A consumer group’s lag is the gap between the latest offset produced and the latest offset the group has committed — literally “how many messages are waiting.” It’s the honest measure of whether you’re keeping up, and it’s independent of how busy any single pod looks. Kafbat’s Kafka UI shows it per group:

Kafka UI — the notification-consumer group and its lag, the metric KEDA scales on

KEDA polls that number and turns it into a replica count. More backlog → more consumers, up to a ceiling; backlog cleared → scale back down; idle → zero.

The ScaledObject

The whole behavior is one Kubernetes object. You point it at the Deployment to scale (scaleTargetRef) and give it a trigger:

Terminal window
apiVersion: keda.sh/v1alpha1
kind: ScaledObject
metadata:
name: notification-consumer
spec:
scaleTargetRef:
name: notification-consumer
minReplicaCount: 0 # scale to zero when idle
maxReplicaCount: 10
triggers:
- type: kafka
metadata:
bootstrapServers: kafka:9092
consumerGroup: notification-consumer
topic: notification
lagThreshold: "5" # target ~5 lagging messages per replica
offsetResetPolicy: latest

lagThreshold is the target lag per replica. KEDA’s math is roughly desiredReplicas = ceil(totalLag / lagThreshold), capped at maxReplicaCount. With a threshold of 5 and a burst that leaves 1000 messages of lag, KEDA wants ceil(1000/5) = 200 but clamps to 10 — so it pins the consumer at the max until the backlog drains.

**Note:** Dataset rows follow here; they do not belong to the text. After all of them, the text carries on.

namespace HoldsAt

variable {m₀ m : Memory} {a : Nat} {v : Word}

theorem low_byte (h : HoldsAt m₀ a (splitData 1 v.toNat) m) :
    m.read a = v.extractLsb' 0 8 ∧ ∀ c, c < a ∨ a + 1 ≤ c → m.read c = m₀.read c := by
  rw [splitData_one] at h
  exact ⟨h.bytes (k := 0) rfl, h.outside⟩

theorem low_two_bytes (h : HoldsAt m₀ a (splitData 2 v.toNat) m) :
    m.read a = v.extractLsb' 8 8 ∧ m.read (a + 1) = v.extractLsb' 0 8 ∧
      ∀ c, c < a ∨ a + 2 ≤ c → m.read c = m₀.read c := by
  rw [splitData_two] at h
  exact ⟨h.bytes (k := 0) rfl, h.bytes (k := 1) rfl, h.outside⟩

theorem four_bytes (h : HoldsAt m₀ a (splitData 4 v.toNat) m) :
    m.read a = v.extractLsb' 24 8 ∧ m.read (a + 1) = v.extractLsb' 16 8 ∧ m.read (a + 2) = v.extractLsb' 8 8 ∧
      m.read (a + 3) = v.extractLsb' 0 8 ∧ ∀ c, c < a ∨ a + 4 ≤ c → m.read c = m₀.read c := by
  rw [splitData_four] at h
  exact ⟨h.bytes (k := 0) rfl, h.bytes (k := 1) rfl, h.bytes (k := 2) rfl, h.bytes (k := 3) rfl, h.outside⟩

end HoldsAt

/-! ### Loads and stores in either addressing mode -/

section

variable {s : State} {mode : AddrMode} {a : Word} (ha : mode.effAddr s = .ok a)
include ha

theorem loadAcc_one (h : a.toNat + 1 ≤ s.memSize.toNat) :
    s.loadAcc mode 1 = .next { s with acc := 0#24 ++ s.mem.read a.toNat } := by
  rw [State.loadAcc_ok ha h, composeData_one]
  rfl

theorem loadAcc_two (h : a.toNat + 2 ≤ s.memSize.toNat) :
    s.loadAcc mode 2 = .next { s with acc := 0#16 ++ s.mem.read a.toNat ++ s.mem.read (a.toNat + 1) } := by
  rw [State.loadAcc_ok ha h, composeData_two]
  rfl

theorem loadAcc_four (h : a.toNat + 4 ≤ s.memSize.toNat) :
    s.loadAcc mode 4 = .next { s with acc := BytesAsWord s.mem a.toNat } := by
  rw [State.loadAcc_ok ha h, composeData_four]
  rfl

theorem storeAcc_holdsAt {n : Nat} (h : a.toNat + n ≤ s.memSize.toNat) :
    ∃ m, s.storeAcc mode n = .next { s with mem := m } ∧ HoldsAt s.mem a.toNat (splitData n s.acc.toNat) m :=
  ⟨_, State.storeAcc_ok ha h, holdsAt_writeBytes _ _ _⟩

theorem storeAcc_one (h : a.toNat + 1 ≤ s.memSize.toNat) :
    ∃ m, s.storeAcc mode 1 = .next { s with mem := m } ∧ m.read a.toNat = s.acc.extractLsb' 0 8 ∧
      ∀ c, (c < a.toNat ∨ a.toNat + 1 ≤ c) → m.read c = s.mem.read c :=
  (storeAcc_holdsAt ha h).imp fun _ => .imp_right HoldsAt.low_byte

theorem storeAcc_two (h : a.toNat + 2 ≤ s.memSize.toNat) :
    ∃ m, s.storeAcc mode 2 = .next { s with mem := m } ∧
      m.read a.toNat = s.acc.extractLsb' 8 8 ∧ m.read (a.toNat + 1) = s.acc.extractLsb' 0 8 ∧
      ∀ c, (c < a.toNat ∨ a.toNat + 2 ≤ c) → m.read c = s.mem.read c :=
  (storeAcc_holdsAt ha h).imp fun _ => .imp_right HoldsAt.low_two_bytes

theorem storeAcc_four (h : a.toNat + 4 ≤ s.memSize.toNat) :
    ∃ m, s.storeAcc mode 4 = .next { s with mem := m } ∧
      m.read a.toNat = s.acc.extractLsb' 24 8 ∧ m.read (a.toNat + 1) = s.acc.extractLsb' 16 8 ∧
      m.read (a.toNat + 2) = s.acc.extractLsb' 8 8 ∧ m.read (a.toNat + 3) = s.acc.extractLsb' 0 8 ∧
      ∀ c, (c < a.toNat ∨ a.toNat + 4 ≤ c) → m.read c = s.mem.read c :=
  (storeAcc_holdsAt ha h).imp fun _ => .imp_right HoldsAt.four_bytes

end

/-- Settles O23: the loads in the absolute mode, whose address is the operand. -/
theorem absoluteLoads : Obligations.AbsoluteLoads := fun s addr =>
  have ha : (AddrMode.absolute addr).effAddr s = .ok addr := State.effAddr_absolute addr s
  ⟨loadAcc_one ha, State.loadAcc_error ha, loadAcc_two ha, State.loadAcc_error ha, loadAcc_four ha, State.loadAcc_error ha⟩

/-- Settles O24: the loads in the register-indirect mode, whose address is the content of the register. -/
theorem registerIndirectLoads : Obligations.RegisterIndirectLoads := fun s reg a hreg =>
  have ha : (AddrMode.indirect reg).effAddr s = .ok a := State.readReg_ok hreg
  ⟨loadAcc_one ha, State.loadAcc_error ha, loadAcc_two ha, State.loadAcc_error ha, loadAcc_four ha, State.loadAcc_error ha⟩

/-- Settles O25: the stores in the absolute mode. -/
theorem absoluteStores : Obligations.AbsoluteStores := fun s addr =>
  have ha : (AddrMode.absolute addr).effAddr s = .ok addr := State.effAddr_absolute addr s
  ⟨storeAcc_one ha, State.storeAcc_error ha, storeAcc_two ha, State.storeAcc_error ha, storeAcc_four ha, State.storeAcc_error ha⟩

/-- Settles O26: the address of the register-indirect mode is what the register holds, and the stores are as in the absolute mode. -/
theorem registerIndirectStores : Obligations.RegisterIndirectStores := fun _ _ =>
  ⟨fun _ => State.readReg_ok_iff.symm, fun _ ha =>
    ⟨storeAcc_one ha, State.storeAcc_error ha, storeAcc_two ha, State.storeAcc_error ha, storeAcc_four ha,
      State.storeAcc_error ha⟩⟩

/-! ### Parts of a stored word -/

theorem be_drop (k n v : Nat) : (be (k + n) v).drop k = be n v := by
  induction k with
  | zero => rw [Nat.zero_add, List.drop_zero]
  | succ k ih => rw [Nat.succ_add, be, List.drop_succ_cons, ih]

theorem be_take (n j v : Nat) : (be (n + j) v).take n = be n (v / 256 ^ j) := by
  induction n with
  | zero => rw [List.take_zero, be]
  | succ n ih => rw [Nat.succ_add, be, List.take_succ_cons, ih, be, Nat.div_div_eq_div_mul, ← pow_add, Nat.add_comm j n]

/-- Of the big-endian bytes of `v`, those with `k` before and `j` after them spell this part of `v` (20_memory.md R54). -/
theorem composeData_splitData_slice (k n j v : Nat) :
    composeData (((splitData (k + (n + j)) v).drop k).take n) = v / 256 ^ j % 256 ^ n := by
  rw [splitData, be_drop, be_take, composeData, unbe_be]

/-- A load of `n` bytes at offset `k` of the word `v` that stands at `addr`, `j` bytes of it behind them. -/
theorem loadAcc_of_stored_word {t : State} {m : Memory} {addr v : Word} {k n j : Nat}
    (hmem : t.mem = m.writeBytes addr.toNat (splitData 4 v.toNat)) (hfits : addr.toNat + 4 ≤ t.memSize.toNat)
    (hk : k + (n + j) = 4) :
    t.loadAcc (.absolute (addr + BitVec.ofNat 32 k)) n =
      .next { t with acc := BitVec.ofNat 32 (v.toNat / 256 ^ j % 256 ^ n) } := by
  have hsize := t.memSize.isLt
  have haddr : (addr + BitVec.ofNat 32 k).toNat = addr.toNat + k := by
    rw [BitVec.toNat_add, BitVec.toNat_ofNat]
    omega
  have hbytes : t.mem.readBytes (addr.toNat + k) n = ((splitData 4 v.toNat).drop k).take n := by
    rw [hmem, Memory.readBytes_writeBytes_slice _ _ (by rw [splitData_length]; omega)]
  rw [State.loadAcc_ok (State.effAddr_absolute _ t) (by rw [haddr]; omega), haddr, hbytes, ← hk, composeData_splitData_slice]
  rfl

/-- Settles O29: each load is one of a part of the word the store left there. -/
theorem narrowLoadsOfAStoredWord : Obligations.NarrowLoadsOfAStoredWord := by
  intro s addr hfits
  obtain ⟨t, hexec, hmem, hsize⟩ : ∃ t, exec (.store32 addr) s = .next t ∧
      t.mem = s.mem.writeBytes addr.toNat (splitData 4 s.acc.toNat) ∧ t.memSize = s.memSize :=
    ⟨_, State.storeAcc_ok (State.effAddr_absolute addr s) hfits, rfl, rfl⟩
  rw [← hsize] at hfits
  refine ⟨t, hexec, ?load32, fun k hk => ?load8, fun k hk => ?load16⟩
  case load32 =>
    have hword : s.acc.toNat / 256 ^ 0 % 256 ^ 4 = s.acc.toNat := by
      rw [pow_zero, Nat.div_one]
      exact Nat.mod_eq_of_lt s.acc.isLt
    have hload := loadAcc_of_stored_word (k := 0) (n := 4) (j := 0) hmem hfits rfl
    rwa [hword, BitVec.ofNat_toNat, BitVec.setWidth_eq, BitVec.add_zero] at hload
  case load8 => exact loadAcc_of_stored_word hmem hfits (by omega)
  case load16 => exact loadAcc_of_stored_word hmem hfits (by omega)

end Sys2Proof.Machine

/-! Moves, the stack, arithmetic, compare and what the jumps after it test: each answers the state with its destinations replaced, or
fails (41_data_movement.md R156, R157, R161; 42_stack_pointer_and_jumps.md; 43_arithmetic_compare.md; 44_conditional_jumps.md;
45_stack.md). -/

namespace Sys2Proof.Machine

/-! ### Moves -/

/-- Settles O27: a register that was set holds the literal, and the list of registers is the old one elsewhere. -/
theorem literalMoves : Obligations.LiteralMoves := by
  refine fun s value => ⟨rfl, fun reg hreg => ⟨s.regs.set reg.toNat value, ?_, List.length_set .., ?_, fun k hk => ?_⟩⟩
  · rw [exec, execSetRegister, State.writeReg_ok value hreg]
    rfl
  · exact List.getElem?_set_self hreg
  · exact List.getElem?_set_ne hk.symm

/-- A register that holds a word is one of the Machine. -/
theorem lt_nreg_of_getElem? {s : State} {reg : RegIdx} {v : Word} (h : s.regs[reg.toNat]? = some v) : reg.toNat < s.nreg :=
  (List.getElem?_eq_some_iff.1 h).1

theorem exec_swap {s : State} {reg : RegIdx} {v : Word} (h : s.regs[reg.toNat]? = some v) :
    exec (.swap reg) s = .next ((s.setReg reg s.acc).setAcc v) := by
  rw [exec, execSwap, State.readReg_ok h, State.orRaise_ok, State.writeReg_ok s.acc (lt_nreg_of_getElem? h), State.orRaise_ok]

/-- Settles O28: the second exchange writes to the register what it held, and to `acc` what it held. -/
theorem swapExchanges : Obligations.SwapExchanges := by
  intro s reg v hreg
  refine ⟨exec_swap hreg, ?_⟩
  have hback : ((s.setReg reg s.acc).setAcc v).regs[reg.toNat]? = some s.acc :=
    List.getElem?_set_self (lt_nreg_of_getElem? hreg)
  have hsame : (s.regs.set reg.toNat s.acc).set reg.toNat v = s.regs := by
    rw [List.set_set]
    exact congrArg State.regs (State.setReg_eq_self hreg)
  calc exec (.swap reg) { s with acc := v, regs := s.regs.set reg.toNat s.acc }
      = .next { s with regs := (s.regs.set reg.toNat s.acc).set reg.toNat v } := exec_swap hback
    _ = .next s := by rw [hsame]

/-- Settles O30: both execute phases compute, and the second writes to `sp` what `sp` held. -/
theorem stackPointerMoves : Obligations.StackPointerMoves := by
  refine fun s => ⟨rfl, rfl, fun t hexec => ?_⟩
  obtain rfl : s.setAcc s.sp = t := Host.Outcome.next.inj hexec
  rfl

/-! ### The stack -/

/-- What a push that succeeds leaves in memory. -/
theorem pushedBytes_pushed (s : State) (v : Word) : PushedBytes s v (s.pushed v).mem :=
  (holdsAt_writeBytes s.mem (s.sp - 4#32).toNat (splitData 4 v.toNat)).four_bytes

Behind the scenes KEDA creates and manages a regular HPA for the non-zero range, and handles the 0↔1 transition itself (the HPA can’t scale to or from zero). Two details make the demo work cleanly:

  • The consumer Deployment omits its own replicas when KEDA is enabled, so it doesn’t fight the ScaledObject over the count.
  • minReplicaCount: 0 means that with an empty topic there are no consumer pods running at all — the pipeline costs nothing when there’s nothing to do.

Watching it scale

Install KEDA and the charts on minikube (make keda && make load && make install-all), then watch the consumer pods and what KEDA sees:

Terminal window
kubectl get pods -l app.kubernetes.io/component=consumer -w
kubectl get scaledobject

Hit Send 1000 on the producer, and the consumer goes from zero to its ceiling, drains the backlog, then a few minutes later (KEDA’s cooldown) scales back to zero.

What it costs

KEDA is a light dependency as these things go — one operator, and ScaledObjects are just CRDs alongside your Deployments — but it isn’t free:

  • It’s another controller in the cluster, plus a metrics-adapter pod. One more thing to upgrade and watch.
  • Scale-to-zero means cold starts. The first message after an idle period waits for a pod to schedule, pull, and join the consumer group before anything is processed. Fine for background notifications; think hard about it for latency-sensitive work.
  • The trigger needs credentials and network to the source. Here Kafka is in-cluster and unauthenticated; in production the Kafka trigger needs a TriggerAuthentication with SASL/TLS, which is its own bit of setup.
  • Thresholds are a tuning problem. Too low and you thrash pods on every trickle of traffic; too high and you stay behind. lagThreshold is a real knob you have to set against actual traffic.

The payoff is that the thing doing the work scales on the size of the work, and disappears when there’s none — which is exactly what a queue consumer should do, and exactly what CPU-based autoscaling can’t express.